Following the border skirmishes between India and China, the recent narrative has sparked debate around India's boycott of Chinese products. Unless dependence is reduced, a cold shoulder by India may not be feasible, it said in a report.

Several sectors have material linkages with China, making it important to understand the sector-wise implications. Auto, consumer durables, pharmaceuticals, telecom, chemicals and renewable power sector (solar) seem to be the most dependent in terms of sourcing from China.

Also, said the report, there appears to be a lack of alternative suppliers in many cases at the same scale or costs.

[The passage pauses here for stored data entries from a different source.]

-- ==== Sys2Proof/Machine/Operands.lean ====
section
/-!
DEFINITION. The operand forms: the zero-extended immediates and registers (spec/30_encoding.md R63), the
one addressing mode "`I` plus a non-negative offset" (spec/45_index_memory.md R150), the address of a
glyph, the decimal digits of a byte, the origin of a sprite, the registers `V0` to `VX`.
-/

namespace Sys2Proof.Machine

/-- `zext_16(NNN)`: an absolute address, not scaled and not relative (R63). -/
def addrOf (nnn : Addr12) : Word := nnn.setWidth 16

/-- `zext_16(V[X])` (R85, R152). -/
def State.regWord (s : State) (x : Reg) : Word := (s.reg x).setWidth 16

/-- The natural number `I`, the base of every data access (spec/20_memory.md R44: never reduced). -/
def State.base (s : State) : Nat := s.i.toNat

/-- The number of registers in `V0` to `VX`: `X + 1`, 1 to 16 (R155, R156). -/
def regCount (x : Reg) : Nat := x.val + 1

/-- The values of `V0` to `VX` in order (R155). -/
def State.regsUpTo (s : State) (x : Reg) : List Byte := s.v.toList.take (regCount x)

/-- `FONT_BASE + d * 5`, where `d` is the low nibble of the value (R153). -/
def glyphAddr (b : Byte) : Word := BitVec.ofNat 16 (fontBase + b.toNat % 16 * Config.glyphBytes)

/-- The hundreds, tens and ones digits of a byte as binary numbers (R154). -/
def decimalDigits (b : Byte) : List Byte :=
  [BitVec.ofNat 8 (b.toNat / 100), BitVec.ofNat 8 (b.toNat / 10 % 10), BitVec.ofNat 8 (b.toNat % 10)]

/-- `V[X] mod DISPLAY_W`: the column of the sprite's left edge (R122, R123). -/
def State.originX (s : State) (x : Reg) : Nat := (s.reg x).toNat % Config.displayW

/-- `V[Y] mod DISPLAY_H`: the row of the sprite's top edge (R122, R123). -/
def State.originY (s : State) (y : Reg) : Nat := (s.reg y).toNat % Config.displayH

/-- The key number of EX9E and EXA1: the value of the register, not masked (R141, R147). -/
def State.keyNumber (s : State) (x : Reg) : Nat := (s.reg x).toNat

/-- The fault of a key number above 15 (R147; the spec's decision D14). -/
def keyFault (k : Nat) : Option Fault :=
  if k < Config.numKeys then none else some (.accessDefect .key k)

end Sys2Proof.Machine
end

While consumer durables are dependent on China for components, pharma is dependent for active pharma ingredient (API) sourcing.

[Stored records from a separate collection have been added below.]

-- ==== Sys2Proof/Machine/Random.lean ====
section
/-!
DEFINITION. The random instruction (spec/46_random.md).
-/

namespace Sys2Proof.Machine

/-- RND: `V[X] <- r & NN` for the drawn byte `r`, a free input of the step (R166, R167; log entry 1). -/
def execRndVxNn (x : Reg) (nn : Byte) (s : State) : Result :=
  complete (s.afterDraw.setReg x (s.drawnByte &&& nn))

end Sys2Proof.Machine
end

Telecom is dependent on China from a network standpoint as well as for 4G smartphone handsets as China caters to more than 75 per cent of the Indian handset demand.

Various sectors have material inter-linkages with China and form a critical part of the supply-chain for many firms in India.

"Any potential escalation between the two nations could increase operational and supply-chain risks in the current economic backdrop even as economies look to recover from the pandemic," said the report.

"Overall, it will be difficult and expensive for Indian firms to immediately find alternative suppliers. Structural reforms are crucial for manufacturing competitiveness and reducing long-term dependence on China."

In the short-to-medium term, deep inter-linkages of several sectors preclude any meaningful retaliation on the trade front, said the report.

However, as the world looks to de-risk its supply-chain from China given the backdrop of the Covid-19 pandemic from a long-term perspective, the need for emphasis on Indian manufacturing gets reinforced now.

Further, the Indian government has also announced several measures to drive self-dependence in various aspects (Atmanirbhar Bharat).

For a sustained change, however, structural reforms encouraging manufacturing (ease of doing business, ease of compliance burden, etc) and market reforms (land, labour and capital) will augur well to augment India's manufacturing competitiveness.